Each agent response has:

  • 4 LLM API requests — exceeding this returns HTTP 429 (the battle continues but the agent can no longer call the LLM)
  • 4-minute timeout per response
  • 10 CPUs, 1 GB RAM
  • No internet access

Fair Play

  • No hardcoded scenario exploits — agents must generalize. The private leaderboard uses entirely unseen scenarios.
  • No sandbox escape or attempts to access other teams' code or interfere with evaluation infrastructure.
  • No reverse-engineering or probing the evaluation harness (as opposed to the defender agent).
  • Crashes and timeouts count as a loss for the agent that caused them; the match is not counted for the opponent.

Submissions

  • Teams may submit as often as they like. Only the latest passing submission is active.
  • If a submission fails prerequisite checks (syntax errors, crashes, or defender failing the normal-user test within 3 attempts), the team's last valid submission is used instead.

Troubleshooting

Python 3.14 error: PyO3's maximum supported version is 3.13 — use Python 3.12 or 3.13.

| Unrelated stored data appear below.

-- ==== Sys2Proof/Laws/Cycle.lean ====
section
/-! SUPPORT. What one rising edge can do: the fields it latches, how its events chain, and the cases of a step. -/

namespace Sys2Proof.Machine

/-- The fields an edge latches. -/
@[simp] theorem latchPorts_writes (p : Pins) (s : State) :
    (latchPorts p s).readResp = none ∧
    (latchPorts p s).waiting = (if p.rst || s.inReady then none else offered p) ∧
    (latchPorts p s).freeCount = s.freeCount + 1 := by
  exact ⟨rfl, rfl, rfl⟩

/-- The fields an edge's latching leaves alone. -/
@[simp] theorem latchPorts_keeps (p : Pins) (s : State) :
    (latchPorts p s).cfgBpp = s.cfgBpp ∧
    (latchPorts p s).cfgType = s.cfgType ∧
    (latchPorts p s).cfgWidth = s.cfgWidth ∧
    (latchPorts p s).cfgHeight = s.cfgHeight ∧
    (latchPorts p s).runState = s.runState ∧
    (latchPorts p s).errCode = s.errCode ∧
    (latchPorts p s).n = s.n ∧
    (latchPorts p s).selfPair = s.selfPair ∧
    (latchPorts p s).inRows = s.inRows ∧
    (latchPorts p s).outRows = s.outRows ∧
    (latchPorts p s).inPos = s.inPos ∧
    (latchPorts p s).outPos = s.outPos ∧
    (latchPorts p s).rowA = s.rowA ∧
    (latchPorts p s).rowB = s.rowB ∧
    (latchPorts p s).rowOut = s.rowOut ∧
    (latchPorts p s).maxWidth = s.maxWidth ∧
    (latchPorts p s).outStream = s.outStream ∧
    (latchPorts p s).pending = s.pending := by
  exact ⟨rfl, rfl, rfl, rfl, rfl, rfl, rfl, rfl, rfl, rfl, rfl, rfl, rfl, rfl, rfl, rfl, rfl, rfl⟩

/-- A decoded event runs as its meaning. -/
theorem runTransaction_of_decode {t : Transaction} {i : Instr} (h : decode t = .ok i) (s : State) :
    runTransaction t s = exec i s := by
  simp [runTransaction, h]

/-- An event of the host runs as the meaning of what it decodes to, or is refused as misaligned. -/
theorem runTransaction_cases (t : Transaction) (s : State) :
    (∃ i, decode t = .ok i ∧ runTransaction t s = exec i s) ∨
    (decode t = .error .misalignedOffset ∧ runTransaction t s = .refused .misalignedAccess) := by
  unfold runTransaction
  cases h : decode t with
  | ok i => exact .inl ⟨i, rfl, rfl⟩
  | error e => cases e; exact .inr ⟨rfl, rfl⟩

@[simp] theorem runTransactions_nil (s : State) : runTransactions [] s = .next s := rfl

/-- One event alone. -/
@[simp] theorem runTransactions_single (t : Transaction) (s : State) : runTransactions [t] s = runTransaction t s := by
  simp only [runTransactions]
  cases runTransaction t s <;> rfl

/-- Events chain through the states between them. -/
theorem runTransactions_cons_next {t : Transaction} {rest : List Transaction} {s s' : State} :
    runTransactions (t :: rest) s = .next s' ↔
      ∃ m, runTransaction t s = .next m ∧ runTransactions rest m = .next s' := by
  simp only [runTransactions]
  cases runTransaction t s <;> simp

/-- What every meaning keeps, a list of events keeps. -/
theorem runTransactions_keeps {P : State → Prop} (h : ∀ i s s', P s → exec i s = .next s' → P s') :
    ∀ (ts : List Transaction) (s s' : State), P s → runTransactions ts s = .next s' → P s'
  | [], s, s', hs, hr => by
    simp only [runTransactions_nil, Host.Outcome.next.injEq] at hr
    exact hr ▸ hs
  | t :: rest, s, s', hs, hr => by
    obtain ⟨m, h1, h2⟩ := runTransactions_cons_next.1 hr
    refine runTransactions_keeps h rest m s' ?_ h2
    rcases runTransaction_cases t s with ⟨i, -, hi⟩ | ⟨-, hi⟩
    · exact h i s m hs (hi ▸ h1)
    · rw [hi] at h1
      cases h1

/-- Everything a step that answers a next state can have done. -/
theorem step_cases {s s' : State} (h : step s = .next s') :
    (s.pending = [] ∧ s' = s) ∨
    ∃ p rest, s.pending = p :: rest ∧
      ((p.rst = true ∧ s' = resetBlock (latchPorts p { s with pending := rest })) ∨
       (p.rst = false ∧ (p.regWe && p.regRe) = false ∧ offerChanged p { s with pending := rest } = false ∧
        runTransactions (cycleTransactions p { s with pending := rest }) (latchPorts p { s with pending := rest }) =
          .next s')) := by
  unfold step at h
  split at h
  · next hp => exact .inl ⟨hp, by simpa using h.symm⟩
  · next p rest hp =>
    refine .inr ⟨p, rest, hp, ?_⟩
    unfold runCycle at h
    split at h
    · next hr =>
      rw [runTransaction_of_decode (i := .reset) rfl] at h
      exact .inl ⟨hr, by simpa [exec, execReset] using h.symm⟩
    · next hr =>
      split at h
      · cases h
      · next hb =>
        split at h
        · cases h
        · next ho => exact .inr ⟨by simpa using hr, by simpa using hb, by simpa using ho, h⟩

/-- An edge that carries one transaction runs that transaction alone. -/
theorem cycleTransactions_pins (t : Transaction) (s : State) (h : t ≠ .reset) : cycleTransactions t.pins s = [t] := by
  cases t with
  | reset => exact absurd rfl h
  | regRead a => rfl
  | regWrite a d => rfl
  | inBeat v =>
    have := packBeat_unpackBeat v
    simp [cycleTransactions, readTransactions, streamTransactions, writeTransactions, Transaction.pins, quietPins, this]
  | outBeat =>
    simp [cycleTransactions, readTransactions, streamTransactions, writeTransactions, Transaction.pins, quietPins]

/-- An edge with one transaction, whose held byte is not changed, runs it. -/
theorem runCycle_pins (t : Transaction) (s : State) (h : offerChanged t.pins s = false) :
    runCycle t.pins s = runTransaction t (latchPorts t.pins s) := by
  by_cases ht : t = .reset
  · subst ht
    rfl
  · have h1 : t.pins.rst = false := by cases t <;> first | rfl | exact absurd rfl ht
    have h2 : (t.pins.regWe && t.pins.regRe) = false := by cases t <;> rfl
    simp [runCycle, h1, h2, h, cycleTransactions_pins t s ht]

end Sys2Proof.Machine
end

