/-- Driven for the bytes it owes, a frame ends in DONE, having taken the output it owed (R106, R149). -/
theorem Inv.drive_done (img : Nat → Byte) {k : Nat} (h : Inv s) (hrun : busyFlag s.runState = true ∨ s.runState = .done)
    (hk : s.inputLeft + s.outputLeft = k) :
    ∃ t, driveFrame img k s = .next t ∧ t.runState = .done ∧
      t.outStream.length = s.outStream.length + s.outputLeft := by
  induction k generalizing s with
  | zero =>
    have hdone : s.runState = .done := hrun.resolve_left fun hs => by
      have hpos := h.outputLeft_pos hs
      omega
    exact ⟨s, rfl, hdone, by omega⟩
  | succ k ih =>
    have hs : busyFlag s.runState = true := hrun.resolve_right fun hdone => by
      have hnone := State.left_done hdone
      omega
    obtain ⟨t, ht, hrun', hpaid, htaken⟩ := h.driven_beat_pays hs (img s.inIndex)
    obtain ⟨u, hu, hdone, hlen⟩ := ih (h.of_exec ht) hrun' (by omega)
    exact ⟨u, by simp only [driveFrame, ht]; exact hu, hdone, by omega⟩

/-- Settles O57, by induction on the bytes owed, of which each beat pays one. -/
theorem drivenFrameReachesDone : Obligations.DrivenFrameReachesDone :=
  fun img _ h hs => h.drive_done img (.inl hs) rfl

end Debt

end Sys2Proof.Machine
end

section
/-! SUPPORT. The box filter (42_box_filter.md R108 to R114): what a reduction that answers has read and written, an output
beat as a reader of ROW_OUT's lanes below N alone, and the average's rounding. -/

namespace Sys2Proof.Machine

section Reduction

variable {px outPx n k pixels : Nat} {a a' b b' out o : Memory}

/-- A slot read sees no more of the buffer than its slot (R31). -/
theorem readSlot_congr {m m' : Memory} {j c : Nat} (h : m.read (slotAddr j c) = m'.read (slotAddr j c)) :
    readSlot px m j c = readSlot px m' j c := by
  simp only [readSlot, h]

/-- Component c of an output pixel comes from lane c of the two rows (R110). -/
theorem reduceSlot_congr {c : Nat} (ha : ∀ j, a.read (slotAddr j c) = a'.read (slotAddr j c))
    (hb : ∀ j, b.read (slotAddr j c) = b'.read (slotAddr j c)) :
    reduceSlot px a b k c = reduceSlot px a' b' k c := by
  simp only [reduceSlot, readSlot_congr (ha _), readSlot_congr (hb _)]

/-- One step of the inner loop that answers: the pixel so far, and component n written over it (R108). -/
theorem reducePixel_succ_eq_ok (h : reducePixel px outPx a b k (n + 1) out = .ok o) :
    ∃ o₁ v, reducePixel px outPx a b k n out = .ok o₁ ∧ reduceSlot px a b k n = .ok v ∧ n < 4 ∧
      o = o₁.write (slotAddr k n) v := by
  simp only [reducePixel, bind, Except.bind] at h
  cases hpixel : reducePixel px outPx a b k n out with
  | error f => simp [hpixel] at h
  | ok o₁ =>
    cases hslot : reduceSlot px a b k n with
    | error f => simp [hpixel, hslot] at h
    | ok v =>
      simp only [hpixel, hslot] at h
      obtain ⟨-, hn, ho⟩ := writeSlot_eq_ok.1 h
      exact ⟨o₁, v, rfl, rfl, hn, ho⟩

/-- One step of the outer loop that answers: the pixels so far, and pixel k (R108). -/
theorem reduceRows_succ_eq_ok (h : reduceRows px outPx a b n (k + 1) out = .ok o) :
    ∃ o₁, reduceRows px outPx a b n k out = .ok o₁ ∧ reducePixel px outPx a b k n o₁ = .ok o := by
  simp only [reduceRows, bind, Except.bind] at h
  cases hrows : reduceRows px outPx a b n k out with
  | error f => simp [hrows] at h
  | ok o₁ => exact ⟨o₁, rfl, by simpa only [hrows] using h⟩

/-- What a pixel's reduction that answers has written: its first n components, of the 4 there are, and nothing else (R108). -/
theorem reducePixel_reads (h : reducePixel px outPx a b k n out = .ok o) :
    n ≤ 4 ∧ (∀ c < n, o.read (slotAddr k c) = (reduceSlot px a b k c).toOption) ∧
      ∀ x, ¬ (x / 4 = k ∧ x % 4 < n) → o.read x = out.read x := by
  induction n generalizing o with
  | zero => cases h; simp
  | succ n ih =>
    obtain ⟨o₁, v, hpixel, hslot, hn, rfl⟩ := reducePixel_succ_eq_ok h
    obtain ⟨-, hwritten, hkept⟩ := ih hpixel
    refine ⟨hn, fun c hc => ?_, fun x hx => ?_⟩
    · by_cases hcn : c = n
      · rw [hcn, Memory.read_write_same, hslot]
        rfl
      · rw [Memory.read_write_other _ _ (by unfold slotAddr; omega), hwritten c (by omega)]
    · rw [Memory.read_write_other _ _ (by unfold slotAddr; omega), hkept x (by omega)]

/-- What a reduction that answers has written: the first n components of the first output pixels, and nothing else (R108). -/
theorem reduceRows_reads (h : reduceRows px outPx a b n pixels out = .ok o) :
    (∀ k < pixels, ∀ c < n, o.read (slotAddr k c) = (reduceSlot px a b k c).toOption) ∧
      ∀ x, ¬ (x / 4 < pixels ∧ x % 4 < n) → o.read x = out.read x := by
  induction pixels generalizing o with
  | zero => cases h; simp
  | succ p ih =>
    obtain ⟨o₁, hrows, hpixel⟩ := reduceRows_succ_eq_ok h
    obtain ⟨hearlier, hkept⟩ := ih hrows
    obtain ⟨hn, hwritten, hkept'⟩ := reducePixel_reads hpixel
    refine ⟨fun k hk c hc => ?_, fun x hx => ?_⟩
    · by_cases hkp : k = p
      · subst hkp
        exact hwritten c hc
      · rw [hkept' _ (by unfold slotAddr; omega), hearlier k (by omega) c hc]
    · rw [hkept' x (by omega), hkept x (by omega)]

end Reduction

section Emission

variable {s t : State} {d : Byte} {out : Memory}

/-- The state with another content of ROW_OUT. -/
def withRowOut (out : Memory) (s : State) : State := { s with rowOut := out }

/-- Advancing the output neither reads nor writes ROW_OUT (R114). -/
theorem advanceOut_withRowOut (s : State) (out : Memory) :
    advanceOut (withRowOut out s) = withRowOut out (advanceOut s) := by
  simp only [advanceOut, apply_ite (withRowOut out)]
  rfl

/-- An output beat reads one slot of ROW_OUT: a content that agrees there changes nothing else (R114). -/
theorem exec_outBeat_withRowOut (hs : s.runState = .emit)
    (hd : readSlot s.outPixels s.rowOut (pixelOf s.outPos.toNat s.lanes) (laneOf s.outPos.toNat s.lanes) = .ok d)
    (hsame : out.read (slotAddr (pixelOf s.outPos.toNat s.lanes) (laneOf s.outPos.toNat s.lanes)) =
      s.rowOut.read (slotAddr (pixelOf s.outPos.toNat s.lanes) (laneOf s.outPos.toNat s.lanes)))
    (ht : exec .outBeat s = .next t) : exec .outBeat (withRowOut out s) = .next (withRowOut out t) := by
  cases (exec_outBeat_emit hs hd).symm.trans ht
  rw [← advanceOut_withRowOut]
  exact exec_outBeat_emit (s := withRowOut out s) hs ((readSlot_congr hsame).trans hd)

/-- The component of the presented byte is one of the frame's N (R114). -/
theorem FormatOk.laneOf_lt (hf : FormatOk s) (pos : Nat) : laneOf pos s.lanes < s.lanes :=
  Nat.mod_lt _ hf.lanes_bounds.1

/-- Settles O30: what a reduction has written is a function of lane c alone, and the presented byte's lane is below N. -/
theorem lanesAreIndependent : Obligations.LanesAreIndependent := by
  refine ⟨fun px outPx lanes pixels c a b out o a' b' out' o' hc h h' ha hb k hk => ?_,
    fun px outPx lanes pixels c k a b out o hc hc4 h => ?_, fun s out h hs hsame => ?_⟩
  · obtain ⟨hwritten, -⟩ := reduceRows_reads h
    obtain ⟨hwritten', -⟩ := reduceRows_reads h'
    rw [hwritten k hk c hc, hwritten' k hk c hc, reduceSlot_congr ha hb]
  · obtain ⟨-, hkept⟩ := reduceRows_reads h
    refine hkept _ fun ⟨_, hlane⟩ => ?_
    rw [slotAddr_mod hc4] at hlane
    omega
  · obtain ⟨hf, -⟩ := h.emit hs
    obtain ⟨d, hd, hread⟩ := (h.emit hs).presented
    have hslot := hsame (pixelOf s.outPos.toNat s.lanes) _ (hf.laneOf_lt s.outPos.toNat)
    obtain ⟨_, _, _, _, _, htaken, -⟩ := advanceOut_take_frame hs (s.outStream ++ [⟨d, s.outLast⟩])
    have hbeat := exec_outBeat_emit hs hread
    refine ⟨_, hbeat, exec_outBeat_withRowOut hs hread hslot hbeat, ⟨_, by rw [htaken]⟩, ?_⟩
    exact (portsOut_outData (s := withRowOut out s) hs (hslot.trans hd)).trans (portsOut_outData hs hd).symm

end Emission

section Average

/-- Settles O28: the biased sum's quarter, by the residue of the sum. -/
theorem averageRoundsToNearestTiesUp : Obligations.AverageRoundsToNearestTiesUp := by
  intro p q r s sum
  have havg : (avg4 p q r s).toNat = (sum + 2) / 4 := avg4_toNat p q r s
  refine ⟨havg, ?_⟩
  rw [havg]
  split <;> omega

/-- Settles O29: the rounded quarter of a sum is the rounded half when each sample stands in it twice (R111 to R113). -/
theorem averageOfRepeatedSamples : Obligations.AverageOfRepeatedSamples := by
  intro a b
  refine ⟨BitVec.eq_of_toNat_eq ?_, ?_, ?_⟩
  · rw [avg4_toNat]
    omega
  · rw [avg4_toNat]
    omega
  · rw [avg4_toNat]
    omega

end Average

end Sys2Proof.Machine
end

section
/-! SUPPORT. How an accepted START ends (43_dispatch.md R116 to R120): which check fails first, and the whole next state of the
two ends. -/

namespace Sys2Proof.Machine

/-- A depth with a required type is in R116's table, and the type is the one the table gives it. -/
theorem requiredType_some {bpp imgType : Byte} (h : requiredType bpp = some imgType) :
    bpp ∈ [8#8, 16#8, 24#8, 32#8] ∧ imgType = if bpp = 8#8 ∨ bpp = 16#8 then 3#8 else 2#8 := by
  simp only [List.mem_cons, List.not_mem_nil, or_false]
  unfold requiredType at h
  split at h
  · next hgray =>
    cases h
    exact ⟨hgray.elim .inl fun h => .inr (.inl h), (if_pos hgray).symm⟩
  · next hgray =>
    split at h
    · next hcolour =>
      cases h
      exact ⟨.inr (.inr hcolour), (if_neg hgray).symm⟩
    · cases h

Normal user test fails: Your defender may be over-refusing. Ensure it responds helpfully to legitimate requests in the expected output format. A defender that blocks everything is useless.

Agent not receiving context: Run with --show-logs and check that your agent parses the JSON context correctly.

Test battle fails in CI: Make sure OPENAI_API_KEY and OPENAI_BASE_URL secrets are set in your repo. The inference endpoint must be reachable from GitHub Actions runners.

vLLM fails with Error 803: unsupported display driver / cuda driver combination: The CUDA toolkit inside the vLLM Docker image is newer than your host NVIDIA driver supports. Run nvidia-smi to check your driver's supported CUDA version, then update your NVIDIA driver: sudo apt-get update && sudo apt-get install -y nvidia-driver-570 && sudo reboot. Also make sure you're using the vllm/vllm-openai:gptoss image tag rather than latest.